Pulitzer Prize-winning news photographer, Joe Marquette, dead at 79

UPI photographer Joe Marquette shot this memorable photo of Sebastian Coe in a 1500 meter race for which he won the the gold for Great Britain in the 1980 Moscow Olympics.Marquette, who died Nov. 5, won first place in the sports category for the photo from the World Press Photo contest. Photo by Joe Marquette/UPI

TULSA, Okla., Nov. 6 (UPI) — Joe Marquette, a Pulitzer Prize-winning photographer remembered for shooting an iconic photograph of the Redskins’ Joe Riggins during the 1984 Super Bowl, has died at the age of 79 following a lengthy illness.

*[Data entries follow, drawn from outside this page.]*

-- ==== Sys2Proof/Syntax.lean ====
section
/-! DEFINITION. The commands of the block, one constructor per row of spec/opcode_table.json (spec/30_encoding.md R116), the
assembler lines of R125, and what a host program is made of: command words and pseudo-commands (R126). -/

namespace Sys2Proof

/-- A command with its operands (R110 to R116, R119). -/
inductive Instr where
  /-- `INIT sclpin, sdapin, freq` (R115, R290). -/
  | init (sclpin sdapin : Byte) (freq : FreqCode)
  /-- `FRST` (R111, R210). -/
  | frst
  /-- `SUBMIT.W addr, len`: write frame (R114, R140). -/
  | submitW (addr : BusAddr) (len : Byte)
  /-- `SUBMIT.WN addr, len`: write frame with no trailing STOP (R114, R140). -/
  | submitWN (addr : BusAddr) (len : Byte)
  /-- `SUBMIT.R addr, len`: read frame (R114, R140). -/
  | submitR (addr : BusAddr) (len : Byte)
  /-- `SUBMIT.RN addr, len`: malformed, always rejected (R114, R140, R141). -/
  | submitRN (addr : BusAddr) (len : Byte)
  /-- `WAIT imm24` (R113, R212). -/
  | wait (budget : Imm24)
  /-- `WREG reg, value` (R112, R238). -/
  | wreg (reg value : Byte)
  /-- `WBLK reg, len` (R112, R239). -/
  | wblk (reg len : Byte)
  /-- `RBLK reg, len` (R112, R240). -/
  | rblk (reg len : Byte)
  /-- `STB idx, byte` (R112, R260). -/
  | stb (idx byte : Byte)
  /-- `LDB idx` (R112, R261). -/
  | ldb (idx : Byte)
  /-- `STMO imm24` (R113, R216). -/
  | stmo (budget : Imm24)
  /-- `RDST sel` (R112, R262). -/
  | rdst (sel : Byte)
  deriving DecidableEq, Repr

/-- The mnemonics of the opcode map (R116). -/
inductive Mnemonic where
  | INIT | FRST | SUBMIT_W | SUBMIT_WN | SUBMIT_R | SUBMIT_RN | WAIT
  | WREG | WBLK | RBLK | STB | LDB | STMO | RDST
  deriving DecidableEq, Repr

/-- The mnemonic of a command (R116). -/
def Instr.mnemonic : Instr → Mnemonic
  | .init _ _ _   => .INIT
  | .frst         => .FRST
  | .submitW _ _  => .SUBMIT_W
  | .submitWN _ _ => .SUBMIT_WN
  | .submitR _ _  => .SUBMIT_R
  | .submitRN _ _ => .SUBMIT_RN
  | .wait _       => .WAIT
  | .wreg _ _     => .WREG
  | .wblk _ _     => .WBLK
  | .rblk _ _     => .RBLK
  | .stb _ _      => .STB
  | .ldb _        => .LDB
  | .stmo _       => .STMO
  | .rdst _       => .RDST

/-- One line of the assembler syntax of R125: a mnemonic and the numbers written after it. -/
structure AsmLine where
  mnemonic : Mnemonic
  operands : List Nat
  deriving DecidableEq, Repr

/-- The assembler line that spells a command (R125). -/
def Instr.asm : Instr → AsmLine
  | .init scl sda f => ⟨.INIT, [scl.toNat, sda.toNat, f.toNat]⟩
  | .frst           => ⟨.FRST, []⟩
  | .submitW a n    => ⟨.SUBMIT_W, [a.toNat, n.toNat]⟩
  | .submitWN a n   => ⟨.SUBMIT_WN, [a.toNat, n.toNat]⟩
  | .submitR a n    => ⟨.SUBMIT_R, [a.toNat, n.toNat]⟩
  | .submitRN a n   => ⟨.SUBMIT_RN, [a.toNat, n.toNat]⟩
  | .wait b         => ⟨.WAIT, [b.toNat]⟩
  | .wreg r v       => ⟨.WREG, [r.toNat, v.toNat]⟩
  | .wblk r n       => ⟨.WBLK, [r.toNat, n.toNat]⟩
  | .rblk r n       => ⟨.RBLK, [r.toNat, n.toNat]⟩
  | .stb i b        => ⟨.STB, [i.toNat, b.toNat]⟩
  | .ldb i          => ⟨.LDB, [i.toNat]⟩
  | .stmo b         => ⟨.STMO, [b.toNat]⟩
  | .rdst s         => ⟨.RDST, [s.toNat]⟩

/-- The two pseudo-commands (R126; spec/46_host_sequences.md R277, R282). -/
inductive Pseudo where
  | initSensor (sclpin sdapin : Byte) (freq : FreqCode)
  | rdAxis
  deriving DecidableEq, Repr

/-- One item of what the host is going to do: present a command word, or execute a pseudo-command (R60, R126). -/
inductive HostItem where
  | word (w : Word)
  | call (c : Pseudo)
  deriving DecidableEq, Repr

end Sys2Proof
end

A legend among his peers, Marquette, along with a group of Associated Press photographers, won a Pulitzer in 1999 in the category of feature photography for coverage of President Bill Clinton‘s impeachment. Numerous other awards included a first place for presidential coverage from the White House News Photographers Association in 1992 and a first place in sports in the 1981 World Press Photo contest for his photograph of Britain’s Sebastian Coe winning the gold medal at the Moscow Olympics in the 1500 meter race.

Over a five-decade career, moving from film to digital photography, Marquette, known to his photo colleagues as “Condor,” worked for UPI and several other major news organizations, including a move to Reuters in 1983 to establish its wire photo service in the United States as chief photographer in Washington, D.C. He spent a year as photo editor of the Philadelphia Inquirer and later, a decade as a photographer for AP in Washington before becoming bureau manager for the European Press Agency.

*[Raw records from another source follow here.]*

-- ==== Sys2Proof/Certificates/Slice0/Obligations.lean ====
section
/-! DEFINITION. The statements for the provers, one `def Obligations.<Name> : Prop` each. A statement about one command gives the whole next
state as an update of the state before, so that it is the command's result and its frame at once. -/

open Sys2Proof Sys2Proof.Machine

/-! ## Parameters and reset -/

/-- R8 to R13, log entry 2: every value of `Params` is a legal parameter set, and every legal parameter set is a value of `Params`. -/
def Obligations.ParametersAreExactlyTheLegalOnes : Prop :=
  (∀ p : Params,
    6 ≤ p.dataCap ∧ p.dataCap ≤ 254 ∧ p.txCap = p.dataCap + 1 ∧ p.rxCap = p.dataCap ∧ (∀ f, 0 < p.div f)
      ∧ 1 ≤ p.cfgLen ∧ p.cfgLen ≤ p.dataCap) ∧
  ∀ (cap : Nat) (addr : BusAddr) (tmo : Imm24) (div : FreqCode → Nat) (ok : Byte → Byte → FreqCode → Bool) (cfg : List Byte),
    6 ≤ cap → cap ≤ 254 → (∀ f, 0 < div f) → 1 ≤ cfg.length → cfg.length ≤ cap →
    ∃ p : Params, p.dataCap = cap ∧ p.targetAddr = addr ∧ p.tmoDefault = tmo ∧ p.div = div ∧ p.initOk = ok ∧ p.cfgData = cfg

/-- R64, R341: every piece of the block's state at reset, and that the block does nothing until the first command. The values of the host's
side (`job`, `hostResult`, `hostLog`, `rsp`) and of the draw counter are the model's (log entries 13, 15, 18) and are not stated. -/
def Obligations.ResetLeavesTheStatedValues : Prop :=
  ∀ (p : Params) (prog : List HostItem) (agenda : List Move) (draws : Nat) (s : State), s = boot p prog agenda draws →
    s.lc = .uninit ∧ s.sclpin = 0 ∧ s.sdapin = 0 ∧ s.freq = 0 ∧ s.hreg = false ∧ s.ien = false ∧ s.en = false ∧ irq s = false
    ∧ s.lock = false ∧ cmdReady true s = true ∧ s.armed = false ∧ s.busy = false ∧ s.cflag = false
    ∧ s.tbudget = p.tmoDefault ∧ s.tcnt = 0 ∧ s.evt = .none ∧ s.evtp = .none ∧ s.res = .success ∧ s.rej = .none
    ∧ s.seq = .idle ∧ s.rlen = 0 ∧ s.fes = .idle ∧ s.sym = .s ∧ s.phi = 0 ∧ s.claimed = false
    ∧ s.dir = false ∧ s.nostop = false ∧ s.addr = 0 ∧ s.len = 0 ∧ s.idx = 0 ∧ s.bitc = 0 ∧ s.shift = 0 ∧ s.samp = false
    ∧ s.errc = .none ∧ s.rxd = 0 ∧ s.rxv = false ∧ s.ridx = 0 ∧ s.sclO = true ∧ s.sdaO = true ∧ s.qcnt = 0
    ∧ (∀ i, Memory.get s.txb i = none) ∧ (∀ i, Memory.get s.rxb i = none)
    ∧ ∀ m ∈ [Move.seq, .mover, .cb, .fe false false, .fe false true, .fe true false, .fe true true], perform m s = .next s

/-- R340: reset at any time, as a step of its own and as a `clk` edge with `rst_n = 0`: the block's reset state, `cmd_ready = 0`, no command taken, no
response, the command in progress dropped; from the first edge with `rst_n = 1` on, commands are taken; and no command is a reset. That the
host's program, result and log, the coming moves and the draw counter are kept is the model's choice (log entry 11); what becomes of the
host's pseudo-command is left open here. -/
def Obligations.ResetMayHappenAtAnyTime : Prop :=
  (∀ (s : State) (e : EdgeIn), e.rstN = false → ∀ m ∈ [Move.reset, .edge e],
    ∃ j, perform m s = .next { boot s.par s.prog s.agenda s.draws with
      job := j, hostResult := s.hostResult, hostLog := s.hostLog }) ∧
  (∀ s : State, cmdReady false s = false) ∧
  (∀ (p : Params) (w : Word) (items : List HostItem) (agenda : List Move) (draws : Nat) (e : EdgeIn), e.rstN = true → e.cmdValid = true →
    ∃ t, perform (.edge e) (boot p (.word w :: items) agenda draws) = .next t ∧ t.prog = items ∧ (t.rsp ≠ none ∨ t.lock = true)) ∧
  ∀ (i : Instr) (s t : State), s.lc ≠ .uninit → exec i s = .next t → t.lc = s.lc

/-! ## Steps and decoding -/

/-- R18, R19, R21, R37: a step performs the next listed move. When it is the host's turn, the port is open and the word decodes to `i`, the step
is `exec i` of the state with the word taken from the program; with a pseudo-command in execution it is `exec` of the command that presents, and
the response goes to it; a pseudo-command that is the program's next item begins by presenting its first command (R275, R277, R282).
`withFetchWord` puts a word there. How the model schedules this is its own: the list of moves (log entry 1), the host reading a response in the step
that gives it and the fields its sequence is held in (log entry 13), `withFetchWord` (log entry 12), the port cleared at each step (log entry 15). -/
def Obligations.AStepRunsTheDecodedCommand : Prop :=
  (∀ (s : State) (m : Move) (later : List Move), s.agenda = m :: later →
    ∀ t, perform m { s with agenda := later, rsp := none } = .next t → step s = .next (hostReceive t)) ∧
  (∀ (s : State) (w : Word) (i : Instr) (items : List HostItem) (later : List Move),
    s.agenda = .host :: later → s.prog = .word w :: items → s.job = none → s.lock = false → decode w = .ok i →
    ∃ t, exec i { s with agenda := later, prog := items, rsp := none } = .next t ∧ step s = .next t) ∧
  (∀ (s : State) (j : HostJob) (later : List Move),
    s.agenda = .host :: later → s.job = some j → s.lock = false →
    ∃ t, exec (jobInstr s.par j) { s with agenda := later, rsp := none } = .next t ∧ step s = .next (hostReceive t)) ∧
  (∀ (s : State) (c : Pseudo) (j : HostJob) (i : Instr) (items : List HostItem) (later : List Move),
    ((c, j, i) = (.rdAxis, .readBlock, .rblk 0x3B 6)
      ∨ ∃ scl sda f, (c, j, i) = (.initSensor scl sda f, .initSensor .init scl sda f, .init scl sda f)) →
    s.agenda = .host :: later → s.prog = .call c :: items → s.job = none → s.lock = false →
    ∃ t, exec i { s with agenda := later, prog := items, job := some j, hostResult := none, rsp := none } = .next t
      ∧ step s = .next (hostReceive t)) ∧
  ∀ (s : State) (nbits w : Nat) (i : Instr), decodeTableWord nbits w = some i →
    ∃ t, exec i { s with job := none, lock := false, seq := .idle, rsp := none } = .next t ∧ step (s.withFetchWord nbits w) = .next t

/-- R120, R121, R303: a word with a reserved opcode, or with a reserved bit set, is answered `0x0000000F` and changes nothing but `RES` and
`REJ`; the all-zero word is one. Standing next in the program it is taken by the host's move: it does not stall. -/
def Obligations.IllegalWordsAreAnsweredAndChangeNothingElse : Prop :=
  ∀ (w : Word) (s : State),
    ((w.extractLsb' 28 4).toNat ∈ [0x0, 0xC, 0xD, 0xE, 0xF]
      ∨ ∃ r ∈ [((0x1, 0x0FFC0000) : Nat × Word), (0x2, 0x0FFFFFFF), (0x3, 0x0380FF00), (0x4, 0x0F000000), (0x5, 0x0FFF0000),
          (0x6, 0x0FFF0000), (0x7, 0x0FFF0000), (0x8, 0x0FFF0000), (0x9, 0x0FFF00FF), (0xA, 0x0F000000), (0xB, 0x0FFF00FF)],
          (w.extractLsb' 28 4).toNat = r.1 ∧ w &&& r.2 ≠ 0) →
    takeWord w s = .next { s with res := .illegal, rej := .none, rsp := some 0x0000000F } ∧
    ∀ items, s.prog = .word w :: items → s.job = none → s.lock = false →
      perform .host s = .next { s with prog := items, res := .illegal, rej := .none, rsp := some 0x0000000F }

/-- R116, R125: words written out from the formats and the examples of the spec, one or more for each mnemonic, and two illegal ones. -/
def Obligations.SpecWordsDecodeToTheirCommands : Prop :=
  decode 0x1001090A = .ok (.init 9 10 1) ∧ decode 0x20000000 = .ok .frst ∧ decode 0x30680002 = .ok (.submitW 0x68 2)
  ∧ decode 0x34680001 = .ok (.submitWN 0x68 1) ∧ decode 0x38680006 = .ok (.submitR 0x68 6) ∧ decode 0x3C680006 = .ok (.submitRN 0x68 6)
  ∧ decode 0x40000005 = .ok (.wait 5) ∧ decode 0x50006B00 = .ok (.wreg 0x6B 0) ∧ decode 0x60001904 = .ok (.wblk 0x19 4)
  ∧ decode 0x70003B06 = .ok (.rblk 0x3B 6) ∧ decode 0x80000107 = .ok (.stb 1 7) ∧ decode 0x90000400 = .ok (.ldb 4)
  ∧ decode 0xA00186A0 = .ok (.stmo 100000) ∧ decode 0xB0000000 = .ok (.rdst 0)
  ∧ decode 0x00000000 = .error .reservedOpcode ∧ decode 0x20000001 = .error .reservedBits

“He was pretty much of a legend in the photography world,” said Pat Benic, director of photography for UPI. “He got the name ‘Rocky Mountain Condor’ because he was based in Denver ” for much of the time he worked for UPI. “We all called him the Condor.”

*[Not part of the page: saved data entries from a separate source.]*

theorem takeWord_effect {w : Word} {s t : State} (ht : takeWord w s = .next t) : CommandEffect s t := by
  unfold takeWord at ht
  split at ht
  · exact exec_effect ht
  · cases ht
    exact raiseIllegal_effect s

/-- The host's side has moved on before the command, which is no part of the block. -/
theorem presentNext_effect {s t : State} (ht : presentNext s = .next t) : CommandEffect s t := by
  rcases presentNext_cases s with rests | ⟨w, prog, job, result, taken⟩
  · rw [rests] at ht
    cases ht
    exact .refl s
  · rw [taken] at ht
    obtain ⟨same, flag, outstanding, byte, frame, sent⟩ := takeWord_effect ht
    exact ⟨same, flag, outstanding, byte, frame, sent⟩

theorem hostStep_effect {s t : State} (ht : hostStep s = .next t) : CommandEffect s t := by
  unfold hostStep at ht
  split at ht
  · exact presentNext_effect ht
  · cases ht
    exact .refl s

theorem readPhaseTwoLaunch_effect (s : State) : CommandEffect s (readPhaseTwoLaunch s) := by
  rcases readPhaseTwoLaunch_cases s with ⟨-, idle, e⟩ | ⟨cause, e⟩ <;> rw [e]
  · exact .of_launch rfl (.inl rfl) (.inl rfl) idle rfl
  · exact .of_answer rfl (.inl rfl) fun _ _ => rfl

theorem seqStep_effect {s t : State} (ht : seqStep s = .next t) : CommandEffect s t := by
  cases seqStep_outcome ht with
  | idle => exact .refl s
  | tick => exact .of_answer rfl (.inr rfl) fun _ _ => rfl
  | finish => exact .of_answer rfl (.inr rfl) fun _ _ => rfl
  | finishWait => exact .of_answer rfl (.inr rfl) fun _ _ => rfl
  | phaseOneDone => exact .of_answer rfl (.inr rfl) fun _ _ => rfl
  | phaseTwoLaunch => exact readPhaseTwoLaunch_effect s

theorem seqAgentStep_effect {s t : State} (ht : seqAgentStep s = .next t) : CommandEffect s t := by
  unfold seqAgentStep at ht
  split at ht
  · exact seqStep_effect ht
  · cases ht
    exact .refl s

end Sys2Proof.Machine
end

section
/-! A move in its agents' parts: what each of them may do, said once for the moves of the step level and for the clock edge (spec/00_scope.md R19,
spec/60_exceptions.md R322). -/

namespace Sys2Proof.Machine

/-- The host has its turn in this move (R19, R21). -/
def hostTurn (m : Move) : Prop := m = .host ∨ ∃ e, m = .edge e ∧ e.cmdValid = true

/-- The mover has its turn in this move (R155). -/
def moverTurn (m : Move) : Prop := m = .mover ∨ ∃ e, m = .edge e ∧ e.moverGo = true

/-- What happens at the command port in one move (R19, R322). -/
inductive PortPart (m : Move) (s : State) : State → Prop where
  | rests : PortPart m s s
  | sequencer {t : State} (closed : s.lock = true) (ht : seqStep s = .next t) : PortPart m s t
  | host {t : State} (ready : s.lock = false) (turn : hostTurn m) (ht : presentNext s = .next t) : PortPart m s t

/-- What the engine does in one move, the state before it being `s` and its own turn coming in `u` (R172, R322, R362). -/
inductive EnginePart (s u : State) : State → Prop where
  | rests : EnginePart s u u
  | steps {sclT sdaT : Bool} {t : State} (enabled : feEnabled s = true) (ht : feStep sclT sdaT u = .next t) : EnginePart s u t
  | clocks {sclT sdaT : Bool} {t : State} (enabled : feEnabled s = true) (ht : feEdge sclT sdaT u = .next t) : EnginePart s u t

/-- What the mover does in one move, the state before it being `s` and its own turn coming in `u` (R155, R322). -/
inductive MoverPart (m : Move) (s u : State) : State → Prop where
  | rests : MoverPart m s u u
  | moves {t : State} (full : s.rxv = true) (turn : moverTurn m) (ht : moveByte u = .next t) : MoverPart m s u t

/-- What the completion unit does in one move (R311, R322). -/
inductive CompletionPart (s u : State) : State → Prop where
  | rests : CompletionPart s u u
  | delivers (pending : s.evtp ≠ .none) : CompletionPart s u (deliverCompletion u)

theorem PortPart.effect {m : Move} {s t : State} (h : PortPart m s t) : CommandEffect s t := by
  cases h with
  | rests => exact .of_answer rfl (.inr rfl) fun _ _ => rfl
  | sequencer _ ht => exact seqStep_effect ht
  | host _ _ ht => exact presentNext_effect ht

theorem EnginePart.effect {s u t : State} (h : EnginePart s u t) : EngineEffect u t := by
  cases h with
  | rests => exact .refl u
  | steps _ ht => exact feStep_effect ht
  | clocks _ ht => exact feEdge_effect ht

theorem completionPart_of_enabled {s u : State} (on : cbEnabled s = true) : CompletionPart s u (deliverCompletion u) :=
  .delivers (by simp_all [cbEnabled])

theorem whenOn_cases {b : Bool} {f : State → Result} {s t : State} (ht : whenOn b f s = .next t) :
    (b = true ∧ f s = .next t) ∨ (b = false ∧ t = s) := by
  unfold whenOn at ht
  split at ht
  · next on => exact .inl ⟨on, ht⟩
  · next off =>
    cases ht
    exact .inr ⟨by simpa using off, rfl⟩

/-- The state after a move other than reset, as its agents' parts make it: port, engine, mover, completion unit, in this order (R19, R322). -/
def inParts (m : Move) (s t : State) : Prop :=
  ∃ s1 s2 s3, PortPart m s s1 ∧ EnginePart s s1 s2 ∧ MoverPart m s s2 s3 ∧ CompletionPart s s3 t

Marquette was the kind of photographer who could shoot any assignment at any time and “always got the job done,” Benic said. He also was quick to share his knowledge with some of those who became the best in the business, working for Reuters, Getty Images and AP, he said.

The photographer is remembered also for a shot of President George H.W. Bush in Honolulu with his head barely above water as he swam at the beach. Marquette had brought along his underwater camera for just such an opportunity. That photograph ran prominently in LIFE Magazine as a metaphor at a time when the president was in some political hot water, according to his obituary.

Marquette was assigned to the White House during the Reagan, Bush and Clinton administrations and traveled with them throughout the country and around the world for superpower summits, family vacations and major events.

He once delivered an attractive photograph of Raisa Gorbachev, wife of Soviet leader Mikhail Gorbachev, and later was invited to the Russian embassy, where he received a traditional lacquered Russian box as a thank you.

Marquette’s close-up photo of First Lady Barbara Bush with her eyes crossed, on the other hand, brought him a scolding.

Born in Indianapolis, Ind., Joseph Chartrand Marquette quickly became smitten with photography when, as a child, his parents, Eugene and Loretta Marquette, gave him a Brownie camera. He joined UPI, where he served in Minneapolis and Denver, where he spent 20 years, eventually becoming western bureau manager.

Marquette is survived by his partner, Kim Hewitt, of Tulsa, OK, his son, Christopher M. Marquette of Cos Cob, CT and his son Anthony Marquette and daughter-in-law Debbie Erickson-Marquette and a grandson, also named Anthony Marqutte, all of Colorado. He is also survived by his brother, Eugene Marquette of Cookeville,Tennessee.